Requirements for this challenge:
-
Create a command line Java application -- based on the data extraction code provided above -- which does the following:
-
Create a new database with the schema outlined above and a name provided/configured by user running the application.
-
Gathers basic information about each image - Height in Pixels, Width in Pixels and file path and loads them into the database. The tool should allow processing of files in a local directory or on an AWS S3 folder. For this challenge the images you should process the images in the following folder: ~/mud_log_integration/images
-
The images files have been loaded to the following S3 folder: https://s3.amazonaws.com/mud-log-integration-images
-
Processes a set of “.LIC” files which contain depth values associated with Y pixel coordinates. The depth and Y values should be loaded into the IMAGE_OCR_DEPTH table. For this challenge the images you should process the LIC files in the following folder: ~/mud_log_integration/lic. Note there can be more than one LIC file per image. LIC files contain a “Well” field which relates to a Well Id and Well Image Name.
-
The “LIC” files have also been loaded to the following S3 folder: https://s3.amazonaws.com/mud-log-integration-lic
-
The application should be able to process more than one LIC file per image file. A sample of this file layout is provided.
-
Extracts a set of phrases from a directory (either S3 or local directory) which is loaded with image files. Generally, these are .tiff image files.
-
The phrase extraction process should populate all the fields IMAGE_OCR_PHRASE table include PHRASE_TYPE and SCORE as ESTIMATED_DEPTH field. The ESTIMATED_DEPTH values can be calculated by cross referencing the y values found by the extraction (average of y1 and y2) with the y values found in the IMAGE_OCR_DEPTH table (which were originally from the “LIC” files.
-
Each additional phrase discovered should update the PHRASE_COUNT and SCORE in the IMAGE_OCR table.
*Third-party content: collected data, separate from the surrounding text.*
/-- A write in engine cycle `c`; a register that a drop has poisoned stays so for the rest of the frame, whatever is written (R259). -/
def EReg.put (r : EReg) (c : Nat) (x : EVal) : EReg :=
  { now := { x with poison := x.poison || r.now.poison }, wrAt := some c, was := r.at_ c }

/-- Value register `i` of engine `p` as actions of cycle `c` read it. -/
def State.vAt (s : State) (p i c : Nat) : EVal := (tabGet ({} : EReg) (s.eng p).v i).at_ c

/-- Predicate `i`; P0 reads 1 always (R246). -/
def State.pAt (s : State) (p i c : Nat) : EVal :=
  if i = 0 then { val := 1 } else (tabGet ({} : EReg) (s.eng p).p i).at_ c

/-- Write value register `i`. -/
def setV (s : State) (p i c : Nat) (x : EVal) : State :=
  s.updEng p fun e => { e with v := tabUpd {} e.v i fun r => r.put c x }

/-- Write predicate `i`; P0 cannot be written (R246). -/
def setP (s : State) (p i c : Nat) (x : EVal) : State :=
  if i = 0 then s else s.updEng p fun e => { e with p := tabUpd {} e.p i fun r => r.put c x }

/-- The value may be used in cycle `c` (R248, R259). -/
def EVal.usable (x : EVal) (c : Nat) : Bool := decide (x.ready ≤ c) && !x.poison

/-! The contract checks (R258). -/

/-- What an action uses (R248): registers and predicates it reads beside its guard, the one it writes, state-memory ports,
GET, PUT, POST units, and the table entry of a GET, PUT or POST. `bad`: a reserved condition. -/
structure Use where
  rv : List Nat := []
  rp : List Nat := []
  wv : Option Nat := none
  wp : Option Nat := none
  rd : Nat := 0
  wr : Nat := 0
  get : Option Nat := none
  put : Option Nat := none
  post : Option (Nat × Nat) := none
  bad : Bool := false
  deriving DecidableEq, Repr

/-- The first engine cycle in which word `k` of a program may issue (R247). -/
def fetchCycle (k : Nat) : Nat := if k ≤ 63 then 0 else (k - 63) / 2

/-- KIND of a table entry (R252). -/
def entKind (w : Nat) : Nat := bits w 60 4
/-- INDEX of a table entry. -/
def entIndex (w : Nat) : Nat := bits w 32 28
/-- HANDLE of a table entry. -/
def entObj (w : Nat) : Nat := bits w 0 32

/-- The quadrant a destination of a PUT lies in, 4 for the leaf stage on the hub die, which is always across the bus
(R193); none for the engine's own supervisor (R26, R252). -/
def putQuad (kind index : Nat) : Option Nat :=
  if kind = 1 || kind = 2 then some (slotQuad index)
  else if kind = 4 then some (slotQuad (index / 8))
  else if kind = 3 || kind = 5 then some 4
  else none

/-- The reservation entry `i` of engine `e`: 0 post units, 1 + q bus words toward quadrant q (R261, R274). -/
def State.engRsv (s : State) (e i : Nat) : Nat := (s.engEntry secRSV e i).getD 0

/-- A PUT of engine `p` to another quadrant: that quadrant (R26, R261). -/
def busTo (p w : Nat) : Option Nat :=
  match putQuad (entKind w) (entIndex w) with
  | some q => if q = engQuad p then none else some q
  | none => none

/-- The reason an action of physical engine `p`, program of `e`, is dropped in cycle `c`, after its guard held. -/
def State.dropReason (s : State) (p e c slot : Nat) (u : Use) : Option Nat :=
  let x := s.eng p
  let entry := fun (t : Nat) (i : Option Nat) => i.bind fun i => s.engEntry t e i
  let dst := entry secDST (u.put.orElse fun _ => u.post.map (·.2))
  if !(u.rv.all fun i => (s.vAt p i c).usable c) || !(u.rp.all fun i => (s.pAt p i c).usable c) then some 1
  else if 2 < x.ports.rd + u.rd || 1 < x.ports.wr + u.wr || (u.get.isSome && x.ports.get ≠ 0) || (u.put.isSome && x.ports.put ≠ 0)
      || (u.post.isSome && decide (c < x.postFree)) then some 2
  else if (match u.post with
      | some (n, _) => decide (s.engRsv e 0 < x.postUsed + n)
      | none => false) || (match u.put, dst with
      | some _, some w => (match busTo p w with
        | some q => decide (q < 4) && decide (s.engRsv e (1 + q) < tabGet 0 x.busUsed q + 1)
        | none => false)
      | _, _ => false) then some 3
  else if Config.tailSlot ≤ slot then some 4
  else if (match u.put, dst with
      | some _, some w => s.owner (entObj w) != some e
      | _, _ => false) then some 5
  else if u.bad || (match u.get with
      | some i => (match s.engEntry secSRC e i with
        | some w => entKind w = 0 || 7 < entKind w
        | none => true)
      | none => false) || (u.put.isSome && (match dst with
      | some w => entKind w = 0 || 5 < entKind w && entKind w ≠ 7
      | none => true)) || (u.post.isSome && (match dst with
      | some w => entKind w ≠ 6 && entKind w ≠ 8
      | none => true)) then some 6
  else none

/-- The handle the duty map of engine `e` charges a slot to (R260). -/
def State.charged (s : State) (e slot : Nat) : Nat :=
  let l : List (List Byte) := match s.img with
    | some m => m.rows secDUTY e
    | none => []
  let best := l.foldl (fun (b : Option (Nat × Nat)) x =>
    let f := leAt x 0 4 % 524288
    if slot < f then b
    else match b with
      | some y => if y.1 ≤ f then some (f, leAt x 4 4) else b
      | none => some (f, leAt x 4 4)) none
  match best with
  | some y => y.2
  | none => 0

/-- ACTION_DROP (R258, R259, R260): counted, recorded, its destination poisoned, and charged to its duty. A lockstep drop
touches no duty (R242). -/
def actionDrop (s : State) (p e : Nat) (lock : Bool) (slot op reason : Nat) (u : Use) : State :=
  let c := slot / 4
  let h := s.charged e slot
  let s := engSlot s p (if reason = 0 then 2 else 3)
  let s := if s.flag (Reg.ENG_EVT p) F.ENG_EVT_LATE then s
    else (s.wr (Reg.ENG_LATE_LOC p) (slot + 524288 * op + 33554432 * reason)).wr (Reg.ENG_LATE_OBJ p) h
  let s := engCount (s.evt (Reg.ENG_EVT p) F.ENG_EVT_LATE) p 4 1
  let s := if reason = 5 then engCount (s.evt (Reg.ENG_EVT p) F.ENG_EVT_OWN) p 5 1 else s
  let s := if reason = 3 then engCount (s.evt (Reg.ENG_EVT p) F.ENG_EVT_BUDGET) p 6 1 else s
  let s := match u.wv with
    | some i => setV s p i c { s.vAt p i c with poison := true, ready := 0 }
    | none => s
  let s := match u.wp with
    | some i => setP s p i c { s.pAt p i c with poison := true, ready := 0 }
    | none => s
  if hKind h = 4 && !lock then
    let s := protLate s (hIdx h)
    match s.prot (hIdx h) with
    | some d => if (s.grp (hIdx h)).evald then protUndo s (hIdx h) d else s.updGrp (hIdx h) fun g => { g with dropped := true }
    | none => s
  else s

/-- The ports an action uses (R248, R261); a lockstep spare sends nothing (R242). -/
def usePorts (s : State) (p e c : Nat) (u : Use) : State :=
  let dst := (u.put.bind fun i => s.engEntry secDST e i)
  let s := s.updEng p fun x =>
    { x with ports := { x.ports with rd := x.ports.rd + u.rd, wr := x.ports.wr + u.wr, get := x.ports.get + nat01 u.get.isSome,
                                     put := x.ports.put + nat01 u.put.isSome } }
  let s := match u.post with
    | some (n, _) => (s.updEng p fun x => { x with postFree := c + n, postUsed := x.postUsed + n }).count 0x22 (engQuad p)
        (if s.engSt p = 3 then 0 else n)
    | none => s
  match dst.bind (busTo p) with
  | some q => (s.updEng p fun x => { x with busUsed := tabSet 0 x.busUsed q (tabGet 0 x.busUsed q + 1) }).count 0x20 (engQuad p)
      (if s.engSt p = 3 then 0 else 1)
  | none => s

/-- The ports are free again in a new engine cycle (R248). -/
def portCycle (s : State) (p c : Nat) : State :=
  if (s.eng p).ports.cycle = c then s else s.updEng p fun x => { x with ports := { cycle := c } }

/-! Failure (R254, R256). -/

/-- Spare 64 + q can take a working engine over: present, IDLE or in lockstep, and not promised in this frame. -/
def State.spareFree (s : State) (q : Nat) : Bool :=
  s.fuses.eng (64 + q) && (s.engSt (64 + q) == 0 || s.engSt (64 + q) == 3)
    && (List.range 16).all fun k => !(s.eng (16 * q + k)).due

/-- An uncovered failure in quadrant `q` (R256). -/
def noSpare (s : State) (q : Nat) : State :=
  (s.putBit Reg.ENG_C_STAT (4 + q) true).evt Reg.ENG_C_EVT F.ENG_C_EVT_NO_SPARE

/-- State writes, posts, evaluations and failures of engine `e` in this frame are discarded (R254): the checkpoint stands. PUTs
already performed stand. -/
def engDiscard (s : State) (e : Nat) : State :=
  let mine := s.failBack.filter fun x => x.1 == e
  let s := { s with fails := mine.foldr (fun (x : Nat × Nat × Fail) l => tabSet {} l x.2.1 x.2.2) s.fails,
                    failBack := s.failBack.filter fun x => x.1 != e }
  let s := s.updEng e fun x => { x with smem := x.chk, dirty := [] }
  let own : List ProtDef := match s.img with
    | some m => m.prots.filter fun d => s.owner (handle 4 d.idx) == some e
    | none => []
  let s := own.foldl (fun s d =>
    let o : Grp := tabGet {} s.groupsChk d.idx
    s.updGrp d.idx fun g => { o with newCmd := g.newCmd, cmdIn := g.cmdIn, tx := g.tx, evald := false, was := g.was }) s
  { s with held := s.held.filter fun x => x.eng != e }

/-- Leave LOCKSTEP, or a failed spare's ACTING, and show the new state (R268). -/
def setEngSt (s : State) (p st cause : Nat) : State :=
  (s.setFld (Reg.ENG_STAT p) F.ENG_STAT_STATE st).setFld (Reg.ENG_STAT p) F.ENG_STAT_CAUSE cause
The scoring is simple:
PHRASE_TYPE = “SHOW” IMAGE_OCR_PHRASE.SCORE = 3
PHRASE_TYPE = “STAIN” IMAGE_OCR_PHRASE.SCORE = 2
PHRASE_TYPE = “TRACE” IMAGE_OCR_PHRASE.SCORE = 1
PHRASE_TYPE = “NEGATIVE” IMAGE_OCR_PHRASE.SCORE = 0
-
The application should populate IMAGE_OCR.SCORE and IMAGE_OCR.PHRASE_COUNT values by rolling the update scores and counts for each image in the IMAGE_OCR_PHRASE table.
-
Use Maven as a build tool.
-
Add a report command to the tool which produces a spreadsheet with two tabs.
-
Summary: Three Columns: File Name, Phrase Count, Score. The table lists the phrase count and score totals from the IMAGE_OCR table. It should be sorted in Phrase Count descending order.
-
Phrases: Four Columns: File Name, Phrase, Phrase Type, X1, Y1, X2, Y2, Estimated Depth. It should be ordered by Name and then by Y1. So you see all the phrases associated with each file and then the phrase in vertical (Y) order.
-
-
Note that retraining the algorithm (which is a time consuming process) is not required or expected.
Technologies
Java 8
Maven
MySQL 5.7.x
Final Submission Guidelines
- Please make sure your code is properly configured and ready to run on the VM, we'll use your VM for quick verification.- Please submit a zip containing your code for the tool, and a detailed readme to deploy / configure / run your code. Also include details on how to quickly verify your submission on the VM.
- Make sure the code is built / deployed / ran using Maven build script.